FREMONT — Officials say the city of Fremont cannot afford to maintain its streets adequately while it grapples with budget woes. 

If that is true, a growing number of citizens want to know why street maintenance work has been performed recently on a number of the city's intersections.

Mike Haley points to the repairs performed Thursday on tiny Tropic Way, a little-used dead-end street — with no house fronts or driveways on it — in the 28 Palms neighborhood.

"With all the potholes that (officials) say they can't pave, and they go and (repair) a whole strip of nothing?" said Haley, a Fremont resident since 1969. "It's a street to nowhere."

Haley said the street's repairs symbolize why he opposes Measure L.

"I'll vote against it, (because of) the way they're spending money," said Haley, a NUMMI employee who also owns his own vacuum business. "It boggles the mind."

But Fremont City Engineer Norm Hughes said that Tropic Way is one of many Fremont streets receiving a cost-conscious type of repair called cape and slurry seal work. It is all part of a $1,139,000 project the City Council approved in April that is intended to extend the life of the pavement at a much cheaper cost than doing extensive asphalt overlay work.

Hughes said that, this year, about 110 streets are receiving a cape seal — the application of a chip seal followed by a slurry seal within a few days. Meanwhile, 23 roads will be given a slurry seal — a low-cost paving surface that is a mixture of asphalt, oil, water, rock and other additives.

Fremont maintenance crews also are performing both cape and slurry seal treatments to a small number of other streets, Hughes said.

"If we don't, we'll have entire streets failing and we'll need total reconstruction," he added.

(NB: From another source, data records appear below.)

/-- `RSSYN len`: for `len = 12` the syndromes of `IN[0..11]` go to `OUT[0..2]` and `SZ` says whether all are zero; any other
length is `InvalidLength` and nothing else; a set bit of `w[31:16]` is the other error; the worked example (R123). -/
def Obligations.RssynWritesTheSyndromes : Prop :=
  (∀ s : State, ∃ t, exec (.rssyn 12) s = .next t ∧
    let S := rsSyndromes fieldPoly (s.inBuf.toList.take 12)
    CommandEffect s t [S.s1, S.s2, S.s3] { doneStatus with sz := decide (S.s1 = 0 ∧ S.s2 = 0 ∧ S.s3 = 0) }) ∧
  (∀ (len : Byte) (s : State), len ≠ 12 → exec (.rssyn len) s = .next (afterError .invalidLength s)) ∧
  (∀ w : Word, w.extractLsb' 0 8 = 0x11 →
    decode w = if w.extractLsb' 16 16 ≠ 0 then .error .reservedNonzero else .ok (.rssyn (w.extractLsb' 8 8))) ∧
  rsSyndromes 0x11D [0, 0, 0, 0, 0, 0, 0, 0, 0, 0xFF, 0, 0] = { s1 := 0xDB, s2 := 0x4B, s3 := 0x31 }

/-- `RSDEC len`: for `len = 12` the output codeword of `RSDecF` on `IN[0..11]` goes to `OUT[0..11]` with its `ERRCNT`, `UNC`
and `SZ`, and is `IN[0..11]` itself whenever `UNC = 1`; any other length writes no `OUT` byte and sets `UNC` alone; `ERR`
stays 0 always; a set bit of `w[31:16]` is the one error; the worked example (R140). -/
def Obligations.RsdecWritesTheDecodedCodeword : Prop :=
  (∀ s : State, ∃ t c, exec (.rsdec 12) s = .next t ∧
    let r := rsDecode fieldPoly 12 (s.inBuf.toList.take 12)
    r.codeword = some c ∧ c.length = 12 ∧ (r.uncorrectable = true → c = s.inBuf.toList.take 12) ∧
    CommandEffect s t c { doneStatus with errcnt := BitVec.ofNat 4 r.errorsFound, unc := r.uncorrectable, sz := r.syndromesZero }) ∧
  (∀ (len : Byte) (s : State), len ≠ 12 → ∃ t, exec (.rsdec len) s = .next t ∧
    CommandEffect s t [] { doneStatus with unc := true }) ∧
  (∀ w : Word, w.extractLsb' 0 8 = 0x12 →
    decode w = if w.extractLsb' 16 16 ≠ 0 then .error .reservedNonzero else .ok (.rsdec (w.extractLsb' 8 8))) ∧
  (let S := rsSyndromes 0x11D [0, 0, 0, 0, 0, 0, 0, 0, 0, 0xFF, 0, 0]
    let lam := (locator 0x11D S.poly).lam
    S = { s1 := 0xDB, s2 := 0x4B, s3 := 0x31 } ∧ lam = [0x01, 0x04, 0, 0, 0, 0, 0] ∧
    evaluatorOf (polyMul 0x11D lam S.poly) = [0xDB, 0, 0] ∧ chienSearch 0x11D lam = [255 - 253] ∧
    gfDiv 0x11D 0xDB 0x04 = some 0xFF) ∧
  rsDecode 0x11D 12 [0, 0, 0, 0, 0, 0, 0, 0, 0, 0xFF, 0, 0] =
    { codeword := some (List.replicate 12 0), errorsFound := 1, uncorrectable := false, syndromesZero := false }

/-- `CRCCOMP len`: for `len ≤ IN_LEN` the checksum of `IN[0..len-1]` goes to `OUT[0..1]`, high byte first; a longer length is
`InvalidLength` and nothing else; `len = 0` gives `init ^ xorout`; a set bit of `w[31:16]` is the other error; the worked
example (R153). -/
def Obligations.CrccompWritesTheChecksum : Prop :=
  (∀ (len : Byte) (s : State), len.toNat ≤ Config.inLen → ∃ t, exec (.crccomp len) s = .next t ∧
    let k := crcF crcAlg (s.inBuf.toList.take len.toNat)
    CommandEffect s t [k.extractLsb' 8 8, k.extractLsb' 0 8] doneStatus) ∧
  (∀ (len : Byte) (s : State), Config.inLen < len.toNat → exec (.crccomp len) s = .next (afterError .invalidLength s)) ∧
  (∀ w : Word, w.extractLsb' 0 8 = 0x20 →
    decode w = if w.extractLsb' 16 16 ≠ 0 then .error .reservedNonzero else .ok (.crccomp (w.extractLsb' 8 8))) ∧
  crcF crcAlg [] = crcAlg.init ^^^ crcAlg.xorout ∧
  crcF { poly := 0x1021, init := 0x0000, refin := false, refout := false, xorout := 0xFFFF }
    [0x11, 0x22, 0x33, 0x44, 0x55, 0x66, 0x77, 0x88, 0x99, 0xAA] = 0x2788

/-- `CRCVFY len`: for `2 ≤ len ≤ IN_LEN` the masked checksum of the covered span goes to `OUT[0..1]` and `CRCOK` says whether
it is the trailing one; a mismatch is no error; any other length is `InvalidLength` and nothing else; a set bit of
`w[31:16]` is the other error; the worked example (R157). -/
def Obligations.CrcvfyComparesTheMaskedChecksum : Prop :=
  (∀ (len : Byte) (s : State), 2 ≤ len.toNat → len.toNat ≤ Config.inLen → ∃ t, exec (.crcvfy len) s = .next t ∧
    let k := crcF crcAlg (s.inBuf.toList.take (len.toNat - 2))
    let m := if s.masken = true then s.mask else 0
    let v := k ^^^ m
    let T : Half := ((s.inBuf.toList.getD (len.toNat - 2) 0).setWidth 16 <<< 8) |||
      (s.inBuf.toList.getD (len.toNat - 1) 0).setWidth 16
    CommandEffect s t [v.extractLsb' 8 8, v.extractLsb' 0 8] { doneStatus with crcok := decide (v = T) }) ∧
  (∀ (len : Byte) (s : State), len.toNat < 2 ∨ Config.inLen < len.toNat →
    exec (.crcvfy len) s = .next (afterError .invalidLength s)) ∧
  (∀ w : Word, w.extractLsb' 0 8 = 0x21 →
    decode w = if w.extractLsb' 16 16 ≠ 0 then .error .reservedNonzero else .ok (.crcvfy (w.extractLsb' 8 8))) ∧
  crcF { poly := 0x1021, init := 0x0000, refin := false, refout := false, xorout := 0xFFFF }
    [0x11, 0x22, 0x33, 0x44, 0x55, 0x66, 0x77, 0x88, 0x99, 0xAA] ^^^ 0xA5A5 = 0x822D

/-! ### The Reed-Solomon codec -/

/-- The generator polynomial is `(x + α)(x + α²)(x + α³)` in every admissible field, with the constant coefficients of the
encoder (R110). -/
def Obligations.GeneratorHasTheThreeRoots : Prop :=
  ∀ fp ∈ Config.fieldPolys,
    polyMul fp ((polyMul fp [gfExp fp 1, 1, 0, 0, 0, 0, 0] [gfExp fp 2, 1, 0, 0, 0, 0, 0]).take 7)
      [gfExp fp 3, 1, 0, 0, 0, 0, 0] = [gen0, gen1, gen2, 1, 0, 0, 0, 0, 0, 0, 0, 0, 0] ∧
    [gen0, gen1, gen2] = [0x40, 0x38, 0x0E] ∧ gfExp fp 1 = 2 ∧ gfExp fp 2 = 4 ∧ gfExp fp 3 = 8

/-- The encoder for every admissible field: zero data gives zero parity; it is linear; every codeword has zero syndromes; a
single data byte `v` at index 8 gives parity `v ⊗ (0E, 38, 40)` (R114). -/
def Obligations.EncoderIsLinearAndItsCodewordsHaveZeroSyndromes : Prop :=
  ∀ fp ∈ Config.fieldPolys,
    rsEncode fp (List.replicate 9 0) = List.replicate 12 0 ∧
    (∀ d e : List Byte, d.length = 9 → e.length = 9 →
      rsEncode fp (addBytes d e) = addBytes (rsEncode fp d) (rsEncode fp e)) ∧
    (∀ (k : Byte) (d : List Byte), d.length = 9 →
      rsEncode fp (d.map (gfMul fp k)) = (rsEncode fp d).map (gfMul fp k)) ∧
    (∀ d : List Byte, d.length = 9 → rsSyndromes fp (rsEncode fp d) = { s1 := 0, s2 := 0, s3 := 0 }) ∧
    (∀ v : Byte, rsEncode fp [0, 0, 0, 0, 0, 0, 0, 0, v] =
      [0, 0, 0, 0, 0, 0, 0, 0, v, gfMul fp v 0x0E, gfMul fp v 0x38, gfMul fp v 0x40])

/-- The syndromes are linear, and a single error `e` at byte index `p` of a codeword gives `Sj = e ⊗ α^(j(11-p))`, all three
nonzero (42_rs_decode.md R122 (a) and (c)). -/
def Obligations.SyndromesAreLinearAndSeeEverySingleError : Prop :=
  ∀ fp ∈ Config.fieldPolys,
    (∀ c e : List Byte, c.length = 12 → e.length = 12 →
      let S := rsSyndromes fp c
      let T := rsSyndromes fp e
      rsSyndromes fp (addBytes c e) = { s1 := S.s1 ^^^ T.s1, s2 := S.s2 ^^^ T.s2, s3 := S.s3 ^^^ T.s3 }) ∧
    (∀ (d : List Byte) (p : Nat) (e : Byte), d.length = 9 → p < 12 → e ≠ 0 →
      let S := rsSyndromes fp (corrupt (rsEncode fp d) p e)
      S.s1 = gfMul fp e (gfExp fp ((1 * (11 - p)) % 255)) ∧ S.s2 = gfMul fp e (gfExp fp ((2 * (11 - p)) % 255)) ∧
      S.s3 = gfMul fp e (gfExp fp ((3 * (11 - p)) % 255)) ∧ S.s1 ≠ 0 ∧ S.s2 ≠ 0 ∧ S.s3 ≠ 0)

/-- The syndromes are all zero exactly when the word is a codeword (42_rs_decode.md R122 (b), 90_conflicts.md C3). -/
def Obligations.SyndromesAreZeroExactlyOnCodewords : Prop :=
  ∀ fp ∈ Config.fieldPolys, ∀ c : List Byte, c.length = 12 →
    (rsSyndromes fp c = { s1 := 0, s2 := 0, s3 := 0 } ↔ c = rsEncode fp (c.take 9))

/-- The locator after the three passes, in closed form, case by case (R128). -/
def Obligations.LocatorClosedForm : Prop :=
  ∀ fp ∈ Config.fieldPolys, ∀ S : Syndromes,
    let st := locator fp S.poly
    (S.s1 ≠ 0 → ∃ l1 l2, gfDiv fp S.s2 S.s1 = some l1 ∧
      gfDiv fp (gfMul fp S.s1 S.s3 ^^^ gfMul fp S.s2 S.s2) (gfMul fp S.s1 S.s1) = some l2 ∧
      st.lam = [1, l1, l2, 0, 0, 0, 0] ∧ st.ell = if l2 = 0 then 1 else 2) ∧
    (S.s1 = 0 → S.s2 ≠ 0 → ∃ l1, gfDiv fp S.s3 S.s2 = some l1 ∧ st.lam = [1, l1, S.s2, 0, 0, 0, 0] ∧ st.ell = 2) ∧
    (S.s1 = 0 → S.s2 = 0 → S.s3 ≠ 0 → st.lam = [1, 0, 0, S.s3, 0, 0, 0] ∧ st.ell = 3)

/-- The evaluator in closed form: one coefficient, the first nonzero syndrome (R131). -/
def Obligations.EvaluatorClosedForm : Prop :=
  ∀ fp ∈ Config.fieldPolys, ∀ S : Syndromes,
    let omg := evaluatorOf (polyMul fp (locator fp S.poly).lam S.poly)
    (S.s1 ≠ 0 → omg = [S.s1, 0, 0]) ∧
    (S.s1 = 0 → S.s2 ≠ 0 → omg = [0, S.s2, 0]) ∧
    (S.s1 = 0 → S.s2 = 0 → S.s3 ≠ 0 → omg = [0, 0, S.s3])

/-- The Chien search records, in decreasing order, exactly the positions `p` in 0..254 with a root at `α^(255-p)`, and never
more than three of them (R132). -/
def Obligations.ChienSearchFindsAtMostThreeRoots : Prop :=
  ∀ fp ∈ Config.fieldPolys, ∀ S : Syndromes, S ≠ { s1 := 0, s2 := 0, s3 := 0 } →
    let lam := (locator fp S.poly).lam
    (chienSearch fp lam).length ≤ 3 ∧ (chienSearch fp lam).Pairwise (fun p q => q < p) ∧
    ∀ p : Nat, p ∈ chienSearch fp lam ↔ (p ≤ 254 ∧ evalPoly fp lam (gfExp fp (255 - p)) = 0)

/-- What the document promises, for every admissible field: a clean codeword decodes to itself with no error; any change of
one byte, at any index, is corrected to the whole original codeword with one error reported; any such change gives a
nonzero syndrome and the zero word gives none (R142). -/
def Obligations.EverySingleByteErrorIsCorrected : Prop :=
  ∀ fp ∈ Config.fieldPolys, ∀ d : List Byte, d.length = 9 →
    rsDecode fp 12 (rsEncode fp d) =
      { codeword := some (rsEncode fp d), errorsFound := 0, uncorrectable := false, syndromesZero := true } ∧
    (rsEncode fp d).take 9 = d ∧
    (∀ (p : Nat) (e : Byte), p < 12 → e ≠ 0 →
      rsDecode fp 12 (corrupt (rsEncode fp d) p e) =
        { codeword := some (rsEncode fp d), errorsFound := 1, uncorrectable := false, syndromesZero := false } ∧
      rsSyndromes fp (corrupt (rsEncode fp d) p e) ≠ { s1 := 0, s2 := 0, s3 := 0 }) ∧
    rsSyndromes fp (List.replicate 12 0) = { s1 := 0, s2 := 0, s3 := 0 }

/-- Two byte errors of equal value at two indices are corrected exactly, with two errors reported (42_rs_decode.md R143 (b)). -/
def Obligations.EqualDoubleErrorsAreCorrected : Prop :=
  ∀ fp ∈ Config.fieldPolys, ∀ (d : List Byte) (p q : Nat) (e : Byte), d.length = 9 → p < q → q < 12 → e ≠ 0 →
    rsDecode fp 12 (corrupt (corrupt (rsEncode fp d) p e) q e) =
      { codeword := some (rsEncode fp d), errorsFound := 2, uncorrectable := false, syndromesZero := false }

/-- Class A1 of the decoder's outcomes: one root, corrected when its position is in 0..11, else uncorrectable
(42_rs_decode.md R141). -/
def Obligations.SingleRootClassIsCorrectedInRange : Prop :=
  ∀ fp ∈ Config.fieldPolys, ∀ c : List Byte, c.length = 12 →
    let S := rsSyndromes fp c
    S.s1 ≠ 0 → S.s2 ≠ 0 → gfMul fp S.s1 S.s3 = gfMul fp S.s2 S.s2 →
    ∃ x i v, gfDiv fp S.s2 S.s1 = some x ∧ gfLog fp x = some i ∧ gfDiv fp (gfMul fp S.s1 S.s1) S.s2 = some v ∧
      rsDecode fp 12 c =
        if i ≤ 11 then { codeword := some (corrupt c (11 - i) v), errorsFound := 1, uncorrectable := false, syndromesZero := false }
        else { codeword := some c, errorsFound := 1, uncorrectable := true, syndromesZero := false }

/-- Classes A2, A3, B1 and C, which never change a byte: no root is a no-op that reports no error; a repeated root has a zero
derivative and is uncorrectable; three roots are uncorrectable (42_rs_decode.md R134, R137, R141). -/
def Obligations.UncorrectedClassesReturnTheWordUnchanged : Prop :=
  ∀ fp ∈ Config.fieldPolys, ∀ c : List Byte, c.length = 12 →
    let S := rsSyndromes fp c
    let r := rsDecode fp 12 c
    (S.s1 ≠ 0 → S.s2 = 0 → S.s3 = 0 →
      r = { codeword := some c, errorsFound := 0, uncorrectable := false, syndromesZero := false }) ∧
    ((S.s1 ≠ 0 ∧ S.s2 = 0 ∧ S.s3 ≠ 0) ∨ (S.s1 = 0 ∧ S.s2 ≠ 0 ∧ S.s3 = 0) →
      r = { codeword := some c, errorsFound := 1, uncorrectable := true, syndromesZero := false }) ∧
    (S.s1 = 0 → S.s2 = 0 → S.s3 ≠ 0 → ∃ l, gfLog fp S.s3 = some l ∧
      r = if l % 3 = 0 then { codeword := some c, errorsFound := 3, uncorrectable := true, syndromesZero := false }
        else { codeword := some c, errorsFound := 0, uncorrectable := false, syndromesZero := false })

Based on current data, Hughes said, doing asphalt overlay work is much more expensive — about $55 per square yard. By comparison, slurry seal is $1.75 per square yard, and cape seal is $2.85.

But is the seal work really necessary for something such as little-used Tropic Way?

"Even streets with low traffic need this treatment to keep them from failing," Hughes replied. "(By doing this), we won't need to overlay all of our residential streets at once."